My uncle is an ugly little man, yet at that moment I could have sworn that he had the face of an angel. He looked at me and smiled. It was the wonderfullest smile.
'I don't know what I was,' he said. 'When she had done I just said, "My Beloved"—and then she came down.'
October 15th.
This is my last night here, and this is the last time I shall write in my old-age book. To-morrow we all go away together, to Bern, where my uncle and Dolly will be married, and then he takes her to England, and Mrs. Barnes and I will also proceed there, discreetly, by another route.
So are the wanderings of Mrs. Barnes and Dolly ended, and Mrs. Barnes will enter into her idea of perfect bliss, which is to live in the very bosom of the Church with a cathedral almost in her back garden. For my uncle, prepared at this moment to love anybody, also loves Mrs. Barnes, and has invited her to make her home with him. At this moment indeed he would invite everybody to make their homes with him, for not only has he invited me but I heard him most cordially pressing those peculiarly immovable Antoines to use his house as their headquarters whenever they happen to be in England.
I think a tendency to invite runs in the family, for I too have been busy inviting. I have invited Mrs. Barnes to stay with me in London till she goes to the Deanery, and she has accepted. Together we shall travel thither, and together we shall dwell there, I am sure, in that unity which is praised by the Psalmist as a good and pleasant thing.
She will stay with me for the weeks during which my uncle wishes to have Dolly all to himself. I think there will be a great many of those weeks, from what I know of Dolly; but being with a happy Mrs. Barnes will be different from being with her as she was here. She is so happy that she consists entirely of unclouded affection. The puckers from her face, and the fears and concealments from her heart, have all gone together. She is as simple and as transparent as a child. She always was transparent, but without knowing it; now she herself has pulled off her veils, and cordially requests one to look her through and through and see for oneself how there is nothing there but contentment. A little happiness,—what wonders it works! Was there ever anything like it?

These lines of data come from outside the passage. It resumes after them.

/-! ## Events: the array -/

/-- Leases and starts: the next eligible context is granted a free array after a handover of 2 cycles; a group whose
head has waited for 1,024 cycles in all loses it, and a lease outside a group ends in the first cycle in which its head
waits; the holder's head takes its token and its format word and starts, or stops the mxq with class 5 and the first
check that fails; MXLDP takes the shadow, reads piece by piece, and makes it FULL with its last byte; the operands of
the next entry are read piece by piece; a known-answer command that has waited for 65,536 cycles starts no more and
completes with status 7 (R98 to R101, R119 to R122, R127, R144, R147). That the head's wait is judged only while the port is open, and counted
over all waits of a group, is the model's reading (log 75), and so are the load of a shadow that an eviction has emptied
(log 74) and what counts as the wait of an MXKAT (log 77). -/
def Obligations.ArrayStarts : Prop :=
  (∀ (s : State) (c : Nat),
    ((s.crew c).lease.isSome = true ∨ (s.crew c).tileRuns = true ∨ s.nextHolder c = none →
      exec (.leaseGrant c) s = .next s) ∧
    (∀ h, (s.crew c).lease = none → (s.crew c).tileRuns = false → s.nextHolder c = some h → s.eligible h = true ∧ crewOf h = c ∧
      ∃ u, exec (.leaseGrant c) s = .next u ∧
        (u.crew c).lease = some { job := h, cmds := 0, rows := 0, group := none, groupRows := 0, waited := 0 } ∧
        (u.crew c).portFree = Nat.max (s.crew c).portFree (s.crewNow c) + 2 ∧ SameDirectory s u c ∧ SameMemory s u) ∧
    (∀ l, (s.crew c).lease = some l →
      (∀ n, l.group = some n → 1024 ≤ l.waited → ∃ u, exec (.groupWaitLimit c) s = .next u ∧ (u.crew c).lease = none ∧
        SameDirectory s u c) ∧
      (l.group = none ∨ l.waited < 1024 → exec (.groupWaitLimit c) s = .next s) ∧
      ((s.crew c).portOpen (s.crewNow c) = false ∨ s.headWaits l.job = false → s.leaseCycle c = s) ∧
      ((s.crew c).portOpen (s.crewNow c) = true → s.headWaits l.job = true → ((s.leaseCycle c).crew c).lease =
        (if l.group.isNone then none else some { l with waited := l.waited + 1 })))) ∧
  (∀ (s : State) (c : Nat) (l : Lease) (m : Mx) (x : Ctx), (s.crew c).lease = some l → crewOf l.job = c →
    (s.ctx l.job).head = some (m, x) → m.began = false → (s.ctx l.job).redoes = false → l.over = false →
    (s.startReady l.job m = false → exec (.matrixCommandStart c) s = .next s) ∧
    (s.startReady l.job m = true → s.startPoisoned l.job m = true → ∃ u y, exec (.matrixCommandStart c) s = .next u ∧
      (u.crew c).lease = none ∧ (u.ctx l.job).held.head? = some y ∧ y.stop = some .privileged ∧ y.mx = m) ∧
    (s.startReady l.job m = true → s.startPoisoned l.job m = false →
      let x1 := if m.tookTok then x else x.takeWait m.cmd.tok
      let f := if popsFmt m.cmd.opc then x1.fq.head? else none
      let x2 := if f.isSome then x1.popFmt else x1
      let s1 := s.setCtx l.job x2
      (∀ n, s1.startFault l.job m.cmd f = some n → ∃ u y r, exec (.matrixCommandStart c) s = .next u ∧
        (u.crew c).lease = none ∧ (u.ctx l.job).held.head? = some y ∧ y.stop = some .format ∧ y.mx.cmd = m.cmd ∧
        r ∈ (u.ctx l.job).records ∧ r.cls = 5 ∧ r.sub = BitVec.ofNat 8 n ∧ r.unit = .mxq) ∧
      (s1.startFault l.job m.cmd f = none → m.cmd.opc ≠ opMxgrp → m.cmd.opc ≠ opMxldp →
        ∃ u m', exec (.matrixCommandStart c) s = .next u ∧ (u.ctx l.job).mx = some m' ∧ m'.began = true ∧
          m'.cmd = m.cmd ∧ m'.fmt = f.getD 0 ∧ m'.pos = m.pos ∧
          m'.rows = (if m.cmd.opc = opMxmm ∨ m.cmd.opc = opMxga then (shM m.cmd.c + 31) / 32 * 32
            else if m.cmd.opc = opMxkat then 32 else 1)) ∧
      (s1.startFault l.job m.cmd f = none → m.cmd.opc = opMxldp → ∃ u, exec (.matrixCommandStart c) s = .next u ∧
        eState ((u.crew c).entry 16) = stLoading ∧ eOwner ((u.crew c).entry 16) = ownerNum l.job ∧
        (let ps := partPieces (ldpParts m.cmd (f.getD 0)).flatten
         (u.crew c).load = some { job := l.job, gen := (s.ctx l.job).gen, cmd := m.cmd, fmt := f.getD 0,
                                  start := s.crewNow c, left := ps, bytes := [], lines := [] }) ∧
        (∀ i, i ≠ 16 → (u.crew c).entry i = (s.crew c).entry i) ∧ SameMemory s u))) ∧
  (∀ (s : State) (j : Nat) (m : Mx) (x : Ctx), (s.ctx j).head = some (m, x) →
    (m.reads = false ∨ (s.ctx j).has m = true ∨ (s.ctx j).tokReady m = false → exec (.tileLineArrival j) s = .next s) ∧
    (m.reads = true → (s.ctx j).has m = false → (s.ctx j).tokReady m = true →
      ∀ f, (if m.began then some m.fmt else (s.ctx j).fq.head?) = some f →
      (m.began = true ∨ s.startFault j m.cmd (some f) = none) →
      let y := (s.ctx j).fetchNow m.cmd f m.pos
      (s.fetchCheck j y = .ok → ∃ u line, exec (.tileLineArrival j) s = .next u ∧
        let y1 := y.took m.cmd f (s.readPieces j .load .l2 (y.left.take 1)).1 line
        (y1.left = [] → (u.ctx j).fetched = some (y1.fetch m.cmd f)) ∧ (y1.left ≠ [] → (u.ctx j).fetching = some y1)) ∧
      (∀ e va, s.fetchCheck j y = .bad e va → (m.began = false → exec (.tileLineArrival j) s = .next s) ∧
        (m.began = true → ∃ u z, exec (.tileLineArrival j) s = .next u ∧
          (∀ l, (u.crew (crewOf j)).lease = some l → l.job ≠ j) ∧ (u.ctx j).held.head? = some z ∧
          z.stop = some .privileged)))) ∧
  (∀ (s : State) (c : Nat),
    ((s.crew c).load = none → exec (.shadowFull c) s = .next s) ∧
    ∀ l, (s.crew c).load = some l →
      let halted := (s.ctx l.job).held.any fun x => x.mx.cmd.seq == l.cmd.seq && x.mx.stopped
      let parts := splitParts (ldpParts l.cmd l.fmt) l.bytes
      (halted = true ∨ (l.left = [] ∧ s.crewNow c < l.start + ldpCycles l.cmd) → exec (.shadowFull c) s = .next s) ∧
      (halted = false → l.left ≠ [] → s.chkPieces l.job .load (l.left.take 1) = .ok → ∃ u k,
        exec (.shadowFull c) s = .next u ∧ (u.crew c).load = some { l with
          left := l.left.drop 1, bytes := l.bytes ++ (s.readPieces l.job .load .l2 (l.left.take 1)).1, lines := k } ∧
        ∀ i, (u.crew c).entry i = (s.crew c).entry i ∧ (u.crew c).plane i = (s.crew c).plane i) ∧
      (halted = false → l.left = [] → l.start + ldpCycles l.cmd ≤ s.crewNow c → ∃ u, exec (.shadowFull c) s = .next u ∧
        (u.crew c).load = none ∧ SameMemory s u ∧
        (eState ((s.crew c).entry 16) = stLoading → eState ((u.crew c).entry 16) = stFull ∧ (u.crew c).plane 16 =
          ldpPlane ((s.crew c).plane 16) l.cmd l.fmt (parts.getD 0 []) (parts.getD 1 []) (parts.getD 2 [])) ∧
        (eState ((s.crew c).entry 16) ≠ stLoading → (u.crew c).entry 16 = (s.crew c).entry 16) ∧
        ∀ i, i ≠ 16 → (u.crew c).entry i = (s.crew c).entry i ∧ (u.crew c).plane i = (s.crew c).plane i)) ∧
  (∀ (s : State) (j t : Nat) (m : Mx) (x : Ctx), (s.ctx j).mxWaitFrom = some t → (s.ctx j).head = some (m, x) →
    let ended := m.cmd.opc = opMxkat ∧ m.began = false ∧ (s.ctx j).tokReady m = true ∧ t + 65536 ≤ s.crewNow (crewOf j)
    (¬ ended → exec (.mxkatTimeout j) s = .next s) ∧
    (ended → s.startReady j m = false ∧ ∃ u, exec (.mxkatTimeout j) s = .next u ∧
      fieldOf (u.ctx j).mxst 0 4 = 7 ∧ fieldOf (u.ctx j).mxst 48 16 = m.cmd.seq % 2 ^ 16 ∧ (u.ctx j).mx = none))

This is a place of blessing. When I came up my mountain three months ago, alone and so miserable, no vision was vouchsafed me that I would go down it again one of four people, each of whom would leave the little house full of renewed life, of restored hope, of wholesome looking-forward, clarified, set on their feet, made useful once more to themselves and the world. After all, we're none of us going to be wasted. Whatever there is of good in any of us isn't after all going to be destroyed by circumstances and thrown aside as useless. When I am so foolish—if I am so foolish I should say, for I feel completely cured! as to begin thinking backwards again with anything but a benevolent calm, I shall instantly come out here and invite the most wretched of my friends to join me, and watch them and myself being made whole.
The house, I think, ought to be rechristened.
It ought to be called Chalet du Fleuve Jordan.
But perhaps my guests mightn't like that.